Reference: [2015] EWHC 2041

Court: High Court

Date of Judgment: 17 July 2015

 

On 17 July, in the case of BASCA & Ors, R (On the Application Of) v Secretary of State for Business, Innovation And Skills, Mr Justice Green in the High Court quashed regulations introduced by the government last October which allowed members of the public lawfully to copy CDs and other copyright material bought for their own private use.

 

This follows an earlier decision of 19 June  in which Justice Green held that the government had erred in law when it decided to introduce the private copying exception without also introducing a compensation scheme for songwriters, musicians and other rights holders who faced potential losses as a result of their copyright being infringed.

 

The Copyright and Rights in Performances (Personal Copies for Private Use) Regulations 2014 introduced an "exception" into UK copyright law permitting the making of personal copies, as long as they were only for private use.  Prior to this, it was unlawful, for example, to rip or copy the contents of a CD onto a laptop, smartphone or MP3 player for personal use, although such "format-shifting" activity had become commonplace. 

 

However, a condition attached to the right of Member States to introduce such an exemption stated that if the newly permitted use caused more than de minimis harm to the copyright owner then compensation had to be payable.

 

Unlike other EU jurisdictions, the UK government did not introduce any such compensation scheme.  By limiting the copyright exception to private use, the UK government argued that compensation was not due for two reasons:

 

  1. As most people already assumed they were entitled to copy content they had acquired, they were not likely to purchase additional copies of the same content - ‘in other words there was no automatic correlation between the desire to copy and lost sales’ [12].

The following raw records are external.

-- ==== Sys2Proof/Machine/Repair.lean ====
section
/-!
DEFINITION. HBM: bank repair (23 R350), scrubs (23 R342), page migration and its forwarding entries (05 R77, R78, R80, R81).
-/
namespace Sys2Proof.Machine
open Sys2Proof

/-! ## Bank repair -/

/-- The banks of a stack that have failed. -/
def StackMap.failed (t : StackMap) : Nat := ((List.range 68).filter (fun i => !t.banks.getLsbD i)).length

def Package.modStack (p : Package) (now stack : Nat) (f : StackMap → StackMap) : Package :=
  p.publish now chHbm (fun m => match m.stackMaps[stack]? with
    | some t => { m with stackMaps := m.stackMaps.setIfInBounds stack (f t) }
    | none => m)

/-- BANK_FAILED: the re-stripe starts; a fifth failed bank of a stack is device-fatal. -/
def execBankFailed (p stack bank : Nat) (s : State) : Out :=
  eventPkg s p fun x => match x.firn.stackMaps[stack]? with
    | none => .next s
    | some t =>
      if !(x.ready && bank < 68 && t.banks.getLsbD bank) then .next s
      else if 4 ≤ t.failed then .next (s.fatal p x .stack 0xFF 0xFFFF)
      else .next (s.setPkg p (x.modStack s.now stack (fun t =>
        { t with banks := t.banks &&& ~~~(1#68 <<< bank), restriping := true, wmark := 0 })))

/-- RESTRIPE_STEP: 4 GiB have moved; after the twelfth step the state returns to 0. -/
def execRestripeStep (p stack : Nat) (s : State) : Out :=
  eventPkg s p fun x => match x.firn.stackMaps[stack]? with
    | none => .next s
    | some t => s.when_ t.restriping (s.setPkg p (x.modStack s.now stack (fun t =>
        { t with wmark := t.wmark + 1, restriping := t.wmark + 1 < 12 })))

def PVal.mark (v : PVal) : PVal := { v with p := .data }

/-- Mark an entry of a queue that holds data. -/
def Queue.mark {α : Type} (q : Queue α) (n : Nat) (f : α → α) : Queue α :=
  { q with ents := q.ents.modify n (fun e => { e with data := e.data.map f }) }

def RowVal.mark (r : RowVal) : RowVal := { r with p := Vector.replicate 32 .data }

/-- An uncorrectable error in what a cell holds of a job (R343): the granule, the register or the row takes data poison. Register
0 has no storage. -/
def Job.eccMark (j : Job) (r : EccRow) : Job :=
  match r with
  | .pad g => if g < j.hdr.slabs * 32 then { j with marks := addOnce j.marks g } else j
  | .scalar k n => j.setCore k ((j.core k).setReg n ((j.core k).reg n).mark)
  | .vector n row =>
    let r := j.vec.v[n.toFin]
    { j with vec := { j.vec with v := j.vec.v.set n.toFin { r with p := r.p.set row.toFin .data } } }
  | .mask m => { j with vec := { j.vec with m := j.vec.m.set m.toFin { j.vec.m[m.toFin] with p := .data } } }
  | .table t => { j with vec := { j.vec with tb := j.vec.tb.set t.toFin { j.vec.tb[t.toFin] with p := .data } } }
  | .tile t row =>
    let r := j.me.tiles[t.toFin]
    { j with me := { j.me with tiles := j.me.tiles.set t.toFin { r with p := r.p.set row.toFin .data } } }
  | .queue (.lq n) e =>
    if n.toNat < 4 then { j with lq := j.lq.set (n.setWidth 2).toFin (j.lq[(n.setWidth 2).toFin].mark e PVal.mark) }
    else { j with lqRow := j.lqRow.set (n.setWidth 2).toFin (j.lqRow[(n.setWidth 2).toFin].mark e RowVal.mark) }
  | .queue (.sq n) e =>
    if n.toNat < 2 then { j with sq := j.sq.set (n.setWidth 1).toFin (j.sq[(n.setWidth 1).toFin].mark e PVal.mark) }
    else { j with sqRow := j.sqRow.set (n.setWidth 1).toFin (j.sqRow[(n.setWidth 1).toFin].mark e RowVal.mark) }
  | .bank prev w =>
    let f (v : Vector PVal 32) : Vector PVal 32 := v.set w.toFin v[w.toFin].mark
    let b := j.me.banks
    { j with me := { j.me with banks := if prev then { b with prev := f b.prev } else { b with shadow := f b.shadow } } }

/-- SCRUB_UNCORRECTABLE: what the error stands in is marked, nothing else happens (R342, R343). -/
def execScrubUncorrectable (p : Nat) (place : EccAt) (s : State) : Out :=
  eventPkg s p fun x => match place with
    | .hbm g => s.when_ (g < hbmBytes / 64) (s.setPkg p { x with marks := addOnce x.marks g })
    | .job cell uid r => .next (s.setPkg p (x.modJob cell uid (fun j => j.eccMark r)))

/-! ## The leaf of a page, where it stands -/

/-- Where a walk finds the leaf: the address of its entry in HBM. -/
def Package.leafAddr (p : Package) (va : Nat) (left frame : Nat) : Option Nat :=
  match left with
  | 0 => none
  | left + 1 =>
    match p.pte frame (fld va (12 + 9 * left) 9) with
    | .error _ => none
    | .ok e =>
      if !bitAt e 0 || pteBad (4 - left) e then none
      else if bitAt e 1 then some (frame * 4096 + 8 * fld va (12 + 9 * left) 9)
      else p.leafAddr va left (fld e 12 40)

/-- The migration engine writes the leaf of a page of a context. -/
def Package.putLeaf (p : Package) (c : Context) (va leaf : Nat) : Package :=
  if c.ptBase = 0 then p.modCtx c.id (fun c => { c with table := put c.table (va / 2 ^ 21) (BitVec.ofNat 64 leaf) })
  else match p.leafAddr va 4 c.ptBase with
    | some a => p.writeHbm a (natLe leaf 8)
    | none => p

/-- The leaf bits. -/
def leafMG : Nat := 2 ^ 7
def leafFrame (leaf frame : Nat) : Nat := leaf - fld leaf 12 40 * 4096 + frame * 4096

/-- The 4 KiB frames of a page. -/
def framesOf (frame level : Nat) : List Nat := List.range' frame (pageBytes level / 4096)

/-! ## MIGRATION_START (R78) -/

/-- Whether a page of a context may begin to move: an HBM page that is present and well-formed, not migrating, none of whose frames is
listed (23 R352). -/
def Package.canMigrate (p : Package) (c : Context) (va : Nat) (target : MigTarget) : Option (Nat × Nat) :=
  match p.walk c va with
  | .error _ => none
  | .ok (e, level) =>
    let n := pageBytes level / 4096
    let goodTarget : Bool := match target with
      | .hbm _ f => f % n == 0 && (f + n) * 4096 ≤ dumpBase
      | .host f => f % n == 0 && f + n ≤ 2 ^ 40
    if fld e 9 2 == 0 && !bitAt e 7 && !bitAt e 5 && (fld e 12 40 + n) * 4096 ≤ dumpBase && goodTarget &&
        !p.ctxs.any (fun c => c.seals.any (fun r => r.frames.any (fun f =>
          fld e 12 40 ≤ fld f.2 12 40 && fld f.2 12 40 < fld e 12 40 + n))) then some (e, level)
    else none

/-- MIGRATION_START: MG is set in the leaf. -/
def execMigrationStart (p ctx va : Nat) (target : MigTarget) (s : State) : Out :=
  eventPkg s p fun x => match x.alive ctx with
    | none => .next s
    | some c =>
      match x.canMigrate c va target with
      | none => .next s
      | some (e, level) =>
        let there : Bool := match target with
          | .hbm q _ => (s.pkg q).isSome
          | .host _ => true
        let m : Migration := ⟨s.nextId, ctx, va / pageBytes level * pageBytes level, level, fld e 12 40, target, none, 0⟩
        s.when_ (there && va < 2 ^ 48)
          { s.setPkg p { x.putLeaf c va (e + leafMG) with migrations := x.migrations ++ [m] } with nextId := s.nextId + 1 }

/-! ## MIGRATION_SWITCH (R78, R80) -/

/-- The elements of a CB4 block (05 R73, 03 R43): the codebook entry that each index selects; none where an index is not below the
declared size. -/
def cb4Elements (bits : Nat) (pay : List Byte) : Option (List Nat) :=
  let ix := elsOf 4 (32768 / bits) (pay.drop 64)
  if ix.all (fun k => k < rb pay 32 1) then some (ix.map (fun k => rb pay (2 * k) 2)) else none

/-- The BF16 elements of an OSQ block (05 R73): body value times block scale, rounded to nearest even (DEDUCED,
notes/assumptions/80.md), or the value of the element's side entry. -/
def osqElements (et : ET) (pay : List Byte) : List Nat :=
  let f := (etFmt et).getD fmtE4M3
  let n := ((List.range 32).map (fun b => rb pay (4 * b + 1) 1)).sum
  let side := (List.range n).map (fun i => rb pay (128 + 256 * etBits et + 4 * i) 4)
  (elsOf (etBits et) 2048 (pay.drop 128)).zipIdx.map (fun e =>
    match side.find? (fun x => x % 2 ^ 16 == e.2) with
    | some x => x / 2 ^ 16
    | none => (fmtBF16.convert (.mode .rne) false false ((f.decode e.1).e8m0 (rb pay (4 * (e.2 / 64)) 1))).1)

/-- The elements of a payload as 4,096 bytes; none where it is malformed or its length is not the one that its header requires. -/
def rawOf (fmt : Nat) (et : ET) (pay : List Byte) : Option (List Byte) :=
  match fmt with
  | 1 => if (decodeZbm (etBits et) pay).err.isNone then some (decodeZbm (etBits et) pay).out else none
  | 2 => if (decodeCb4 (etBits et) pay).err.isNone then (cb4Elements (etBits et) pay).map (packEls (etBits et)) else none
  | 3 => if (decodeLrf pay).err.isNone then some (decodeLrf pay).out else none
  | _ => if (decodeOsq (etBits et) pay).err.isNone then some (packEls 16 (osqElements et pay)) else none

/-- A 4 KiB block as it goes to the host: decoded to RAW first (R78). Of a block that does not decode the spec says nothing: its bytes
are free values (DESIGN CHOICE, notes/assumptions/80.md). -/
def Package.rawBlock (p : Package) (cm : Bool) (frame : Nat) : List Byte :=
  let t := p.ctag frame
  let pay := memRead p.hbm (frame * 4096) (64 * ctagLen t)
  if !cm || ctagFmt t == 0 then memRead p.hbm (frame * 4096) 4096
  else match (etOf (ctagEt t)).filter (fun _ => ctagFmt t ≤ 4 && etPermitted (ctagFmt t) (ctagEt t) && ctagLen t ≤ 64) with
    | none => (List.range 4096).map (Config.undecodedByte pay)
    | some et => (rawOf (ctagFmt t) et pay).getD ((List.range 4096).map (Config.undecodedByte pay))

/-- The listed bytes of frames, moved to other frames. -/
def moveBytes (hbm : List Host.Cell) (src dst n : Nat) (dest : List Host.Cell) : List Host.Cell :=
  (hbm.filter (fun e => src * 4096 ≤ e.1 && e.1 < (src + n) * 4096)).foldl
    (fun m e => memSet m (e.1 - src * 4096 + dst * 4096) e.2)
    (dest.filter (fun e => !(dst * 4096 ≤ e.1 && e.1 < (dst + n) * 4096)))

/-- Frames copied with their marks and their compression tags. -/
def Package.copyFrames (q src : Package) (from_ dest n : Nat) : Package :=
  let inSrc (k : Nat) (a : Nat) : Bool := from_ * k ≤ a && a < (from_ + n) * k
  let inDst (k : Nat) (a : Nat) : Bool := dest * k ≤ a && a < (dest + n) * k
  { q with
    hbm := moveBytes src.hbm from_ dest n q.hbm
    marks := q.marks.filter (fun g => !inDst 64 g) ++ (src.marks.filter (inSrc 64)).map (fun g => g - from_ * 64 + dest * 64)
    ctags := q.ctags.filter (fun e => !inDst 1 e.1) ++ (src.ctags.filter (fun e => inSrc 1 e.1)).map (fun e => (e.1 - from_ + dest, e.2)) }

/-- The page's bytes reach their new place. -/
def State.movePage (s : State) (p : Nat) (x : Package) (c : Context) (m : Migration) (cm : Bool) : State :=
  let n := pageBytes m.level / 4096
  match m.target with
  | .hbm q f => s.modPkg q (fun y => y.copyFrames x m.source f n)
  | .host f => s.setPkg p ((List.range n).foldl (fun y i => y.writeHost c.owner ((f + i) * 4096) (x.rawBlock cm (m.source + i))) x)

/-- The leaf after the switch: the new frame; a host-backed one, whose CM is 0; or not present, where the page has left the
package. -/
def Migration.newLeaf (m : Migration) (p leaf : Nat) : Nat :=
  let e := leaf - (if bitAt leaf 7 then leafMG else 0)
  match m.target with
  | .hbm q f => if q = p then leafFrame e f else e - e % 2
  | .host f => leafFrame (e - (if bitAt e 6 then 2 ^ 6 else 0)) f + 2 ^ 9

/-- Whether an address lies in the page. -/
def Migration.covers (m : Migration) (va : Nat) : Bool := m.va ≤ va && va < m.va + pageBytes m.level

/-- Operations in flight go to the new place. -/
def Migration.retarget (m : Migration) (p owner : Nat) (o : MemOp) : MemOp :=
  match o.target with
  | .hbm _ va cm =>
    if o.ctx = m.ctx && m.covers va && o.status != .complete && o.status != .applied then
      { o with target := m.newTarget p owner va cm } else o
  | _ => o

/-- The cells after the switch: no cached leaf of the page, and the operations at their new place. -/
def Package.switchCells (x : Package) (p owner : Nat) (m : Migration) : Package :=
  { x with cells := x.cells.map (fun (k : CellState) => { k with
      tlb := k.tlb.filter (fun t => !(t.ctx == m.ctx && m.covers (t.vpn * 4096)))
      ops := k.ops.map (m.retarget p owner) }) }

/-- A forwarding entry stays where the page has left the package. -/
def Package.endMigration (x : Package) (p now leaf : Nat) (m : Migration) : Package :=
  let stays : Bool := match m.target with
    | .hbm q _ => q != p
    | .host _ => false
  { x with migrations :=
      if stays then x.migrations.map (fun k => if k.id = m.id then { k with switched := some now, leaf := leaf } else k)
      else x.migrations.filter (fun k => k.id != m.id) }

/-- MIGRATION_SWITCH. The leaf of the source package alone is written: a page that leaves the package is mapped on the target by
whoever sets that package's tables (DESIGN CHOICE, notes/assumptions/81.md). -/
def execMigrationSwitch (p id : Nat) (s : State) : Out :=
  eventPkg s p fun x => match x.migrations.find? (fun m => m.id == id && m.switched.isNone) with
    | none => .next s
    | some m =>
      match x.alive m.ctx with
      | none => .next s
      | some c =>
        let leaf := match x.walk c m.va with
          | .ok (e, _) => e
          | .error _ => 0
        -- a frame that was listed meanwhile is never moved (23 R352): the migration ends where it stands
        if (framesOf m.source m.level).any x.frameSealed then
          .next (s.setPkg p ({ x with migrations := x.migrations.filter (fun k => k.id != id) }.putLeaf c m.va
            (leaf - (if bitAt leaf 7 then leafMG else 0))))
        else .next ((s.movePage p x c m (bitAt leaf 6)).modPkg p (fun y =>
          (((y.putLeaf c m.va (m.newLeaf p leaf)).switchCells p c.owner m).endMigration p s.now leaf m)))

/-- FORWARDING_LAPSE: 1 ms after the switch (R81). -/
def execForwardingLapse (p id : Nat) (s : State) : Out :=
  eventPkg s p fun x =>
    s.when_ (x.migrations.any (fun m => m.id == id && m.switched.any (fun t => t + dueTick 1000000 ≤ s.now)))
      (s.setPkg p { x with migrations := x.migrations.filter (fun m => m.id != id) })

end Sys2Proof.Machine
end

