/-- ERET (23 R358): in a handler that has not executed one, with its earlier operations complete, it reads the frame's live-ins,
which the commit of its region applies; elsewhere it is illegal. HALT (R363) ends the job: no job runs on the cell, it is in no crew,
what it had issued and not sent is gone, what has left answers nobody, memory (a join word too) holds what it held, and event 0x08 is
written; a handler without a committed ERET abandons its faulted task. -/
def Obligations.EretAndHalt : Prop :=
  (∀ sy s h h1 u bs q, Meets s sy [] h [] h1 → h.jb.eretOf = some u → h.jb.eretAt = none →
    (∀ o ∈ h.ce.ops, o.job = h.jb.uid → o.eng = h.k.eng → o.dropped = true ∨ o.status = .complete) →
    h1.pk.readG h1.who (h.jb.qrec.task.frame.toNat + 0x0C0) 0x440 .load = .ok (bs, q) → q ≠ .data →
    ∃ (j : Job) (r : EretRead), exec (.eret sy) s = .next (s.putJob j) ∧
      (∀ i : Fin 64, r.regsA[i].v = BitVec.ofNat 64 (leNat ((bs.drop (0x40 + 8 * i)).take 8)) ∧
        r.regsX[i].v = BitVec.ofNat 64 (leNat ((bs.drop (0x240 + 8 * i)).take 8)) ∧
        r.regsA[i].p.code = leNat (bs.take 16) / 4 ^ i.val % 4 ∧
        r.regsX[i].p.code = leNat ((bs.drop 16).take 16) / 4 ^ i.val % 4) ∧
      LeavesWith [] h h1 sy [] [] (passed h.st) h.jb.sq
        h.jb.deferred (fun y => { y with eretAt := some h.region, eretRead := some r }) j) ∧
  (∀ sy s h, s.here = some h → h.jb.eretOf = none ∨ h.jb.eretAt ≠ none → Illegal (.eret sy) s h) ∧
  ∀ sy s h h1, Meets s sy [] h [] h1 →
    ∃ (u : State) (p : Package) (x : CellState) (q : Package), exec (.halt sy) s = .next u ∧ u.pkg s.cur.1.pkg = some p ∧ u.cell s.cur.1 = some x ∧ x.job = none ∧
      (∀ o ∈ x.ops, o.job = h.jb.uid → o.dropped = true) ∧ u.now = s.now ∧ (∀ n, n ≠ s.cur.1.pkg → u.pkg n = s.pkg n) ∧
      q.hbm = h.pk.hbm ∧ q.fns = h.pk.fns ∧
      (∀ cx, q.ctx h.jb.ctx = some cx → ∀ c ∈ cx.crews, (∀ m ∈ c.members, m.1 ≠ h.jb.uid) ∧ ∀ m ∈ c.arrived, m.1 ≠ h.jb.uid) ∧
      (let e := q.event s.ns h.jb.ctx 0x08 2 (placeOfCell s.cur.1.cell) (h.st.pc.toNat % 2 ^ 32)
       (∀ v, h.jb.eretOf = some v → h.jb.eretAt.any (· < h.jb.committed) = false → p = e.abandon s.ns 256 v) ∧
       (h.jb.eretOf = none ∨ h.jb.eretAt.any (· < h.jb.committed) = true → p = e)) ∧
      (h.jb.eretOf = none → x.preempt = false ∧ x.heldJob.map (·.uid) = h.ce.heldJob.map (·.uid) ∧
        x.queue.map (·.task) = h.ce.queue.map (·.task))

/-- Where control words trap (11 R151, R152, R155, R159, R161, R162, R164, R166; 07 R97): as the last word of an active loop, on a
misaligned target, RET at depth 0, LOOP beyond three or past the end of the loop around it, KLOOP and TDONE out of place, CSRW
of kps outside the prologue; and the use of a poisoned target. -/
def Obligations.ControlTraps : Prop :=
  (∀ s h, s.here = some h → h.st.atLoopEnd = true →
    (∀ d hint, Illegal (.br d hint) s h) ∧ (∀ o, Illegal (.beq o) s h ∧ Illegal (.bne o) s h ∧ Illegal (.blt o) s h ∧
      Illegal (.bge o) s h ∧ Illegal (.bltu o) s h ∧ Illegal (.bgeu o) s h) ∧ (∀ ra sy, Illegal (.jmp ra sy) s h) ∧
    (∀ d ss, Illegal (.call d ss) s h) ∧ (∀ ra ss sy, Illegal (.callr ra ss sy) s h) ∧ ∀ sy, Illegal (.ret sy) s h) ∧
  (∀ ra ss sy s h vs h1, Meets s sy [ra] h vs h1 → h.st.atLoopEnd = false → Clean vs → (nth vs 0).extractLsb' 0 3 ≠ 0 →
    Illegal (.jmp ra sy) s h1 ∧ Illegal (.callr ra ss sy) s h1) ∧
  (∀ n ss sy s h vs h1, Meets s sy [.reg n] h vs h1 → h.st.atLoopEnd = false →
    UsesPoison (.jmp (.reg n) sy) s h1 (h.reg n).p n.toNat 0 ∧ UsesPoison (.callr (.reg n) ss sy) s h1 (h.reg n).p n.toNat 0) ∧
  (∀ (o : OpBr) s h a b h1, Meets s Sync.zero [o.ra, o.rb] h [a, b] h1 → h.st.atLoopEnd = false →
    ∀ i ∈ [Instr.beq o, .bne o, .blt o, .bge o, .bltu o, .bgeu o],
      if b.p.code ≤ a.p.code then UsesPoison i s h1 a.p (srcReg o.ra) 0 else UsesPoison i s h1 b.p (srcReg o.rb) 1) ∧
  (∀ sy s h, s.here = some h → h.st.calls = [] → Illegal (.ret sy) s h) ∧
  (∀ t imm sy s h, s.here = some h → 3 ≤ h.st.loops.length ∨
    (∃ e es, h.st.loops = e :: es ∧ e.depth = h.st.calls.length ∧ e.last.toNat < (h.st.pc + 8 * imm.setWidth 64).toNat) →
    Illegal (.loop t imm sy) s h) ∧
  (∀ stg sy s h, s.here = some h → h.jb.inKernel h.region = false ∨ stg ≠ h.st.kps.stg ∨ h.st.flat = false →
    Illegal (.kloop stg sy) s h) ∧
  (∀ sy s h, s.here = some h → h.jb.inEpilogue h.region = false ∨ h.st.flat = false → Illegal (.tdone sy) s h) ∧
  ∀ ra sy s h, s.here = some h → h.region ≠ 0 → Illegal (.csrw ra 0x044 sy) s h

namespace Sys2Proof.Claims

/-- Cell `c` of the state is `x`, and the package it lies on is `p`. -/
structure CellAt (s : State) (c : CellId) (p : Package) (x : CellState) : Prop where
  pkg : s.pkg c.pkg = some p
  cell : p.cell c.cell = some x

/-- Its running job is `j`. -/
structure RunsAt (s : State) (c : CellId) (p : Package) (x : CellState) (j : Job) : Prop extends CellAt s c p x where
  job : x.job = some j

/-- `o` is an operation in flight of the cell, found by its name. -/
structure HasOp (s : State) (c : CellId) (p : Package) (x : CellState) (o : MemOp) : Prop extends CellAt s c p x where
  op : x.op o.id = some o

/-- An event changes one package, which is then as `P` says, and nothing else of the state. -/
def Makes (e : Instr) (s : State) (n : Nat) (P : Package → Prop) : Prop := ∃ q, exec e s = .next (s.setPkg n q) ∧ P q

/-- An event changes one cell. -/
def Alters (e : Instr) (s : State) (c : CellId) (f : CellState → CellState) : Prop := exec e s = .next (s.modCell c f)

/-- An event changes one running job. -/
def Moves (e : Instr) (s : State) (c : CellId) (j : Job) : Prop := exec e s = .next (s.modCell c fun x => { x with job := some j })

/-- The operations of a cell with one changed. -/
def opSet (id : Nat) (f : MemOp → MemOp) (x : CellState) : CellState :=
  { x with ops := x.ops.map fun o => if o.id = id then f o else o }

/-- An operation completes, and the operations that nothing later needs are forgotten. -/
def opEnds (id : Nat) (x : CellState) : CellState := { x with ops := tidy (opSet id (fun o => { o with status := .complete }) x).ops }

/-- A memory with the bytes `bs` from `a` on, and every other byte as before. -/
def WroteBytes (m m' : List Host.Cell) (a : Nat) (bs : List Byte) : Prop :=
  ∀ b, memGet m' b = if a ≤ b ∧ b < a + bs.length then (bs[b - a]?).getD 0 else memGet m b

/-- A write that has left its cell, that nothing ordered before it or named in its stamp holds back. -/
structure Arrives (s : State) (p : Package) (x : CellState) (o : MemOp) : Prop where
  left : o.status = .left
  clean : o.fail = none
  free : s.free p x.ops o = true
  stamp : s.stampReady o = true

/-- The new value of an atomic of R183 on n bits; none where a compare fails. -/
def atomicTable (op : AtOp) {n : Nat} (old b cmp : BitVec n) : Option (BitVec n) :=
  match op with
  | .add => some (old + b)
  | .and => some (old &&& b)
  | .or => some (old ||| b)
  | .xor => some (old ^^^ b)
  | .min => some (if old.toInt ≤ b.toInt then old else b)
  | .max => some (if old.toInt ≤ b.toInt then b else old)
  | .minu => some (if old.toNat ≤ b.toNat then old else b)
  | .maxu => some (if old.toNat ≤ b.toNat then b else old)
  | .swap => some b
  | .cas => if old = cmp then some b else none

/-- rd of an atomic of R183. -/
def atomicOld (op : AtOp) {n : Nat} (old : BitVec n) : Word :=
  match op with
  | .minu | .maxu => old.setWidth 64
  | _ => old.signExtend 64

/-- What a region saved at its start, after a value of an earlier region `k` arrives for a live-in (the log's entry 38). -/
def lateSave (j : Job) (k : Nat) (n : BitVec 6) (v : PVal) (w : CoreSave) : CoreSave :=
  if k < w.region ∧ n ≠ 0 ∧ j.hdr.liveA.getLsbD n.toNat = true then { w with regs := writtenRegs w.regs (.reg n) v } else w

/-- The job after a value that region `k` asked for arrives for register `n`: it is written, there and for the later regions; it
no longer waits; the accounts are `r`. -/
def filled (j : Job) (k : Nat) (n : BitVec 6) (v : PVal) (r : List (Nat × Nat)) : Job :=
  { j with results := r, ac := { j.ac with
      regs := writtenRegs j.ac.regs (.reg n) v, busy := j.ac.busy &&& ~~~(1#64 <<< n.toNat)
      saves := j.ac.saves.map (lateSave j k n v) } }

end Sys2Proof.Claims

  2. The copyright industries already priced-in private copying. Thus, again, the loss caused by legalising private copying was minimal [13].

 

Shortly after the private copying exception came into force, a number of music industry stakeholders applied for Judicial Review of the government’s decision

 

Justice Green ruled last month that the evidence relied on by the government simply did not justify the claim that the harm would indeed be de minimis.  UK Music, one of the parties in the case, estimated that the new regulations would result in loss of revenues for rights owners in the creative sector of £58 million a year.

 

On 17 July, the High Court formally quashed the exception, with the effect that acts of private copying which would have fallen under the exception, now constitute acts of infringement.

 

In making this decision, Justice Green said:

 

"It is clear that I should quash the regulations. I make clear this covers the entirety of the regulations and all the rights and obligations contained therein."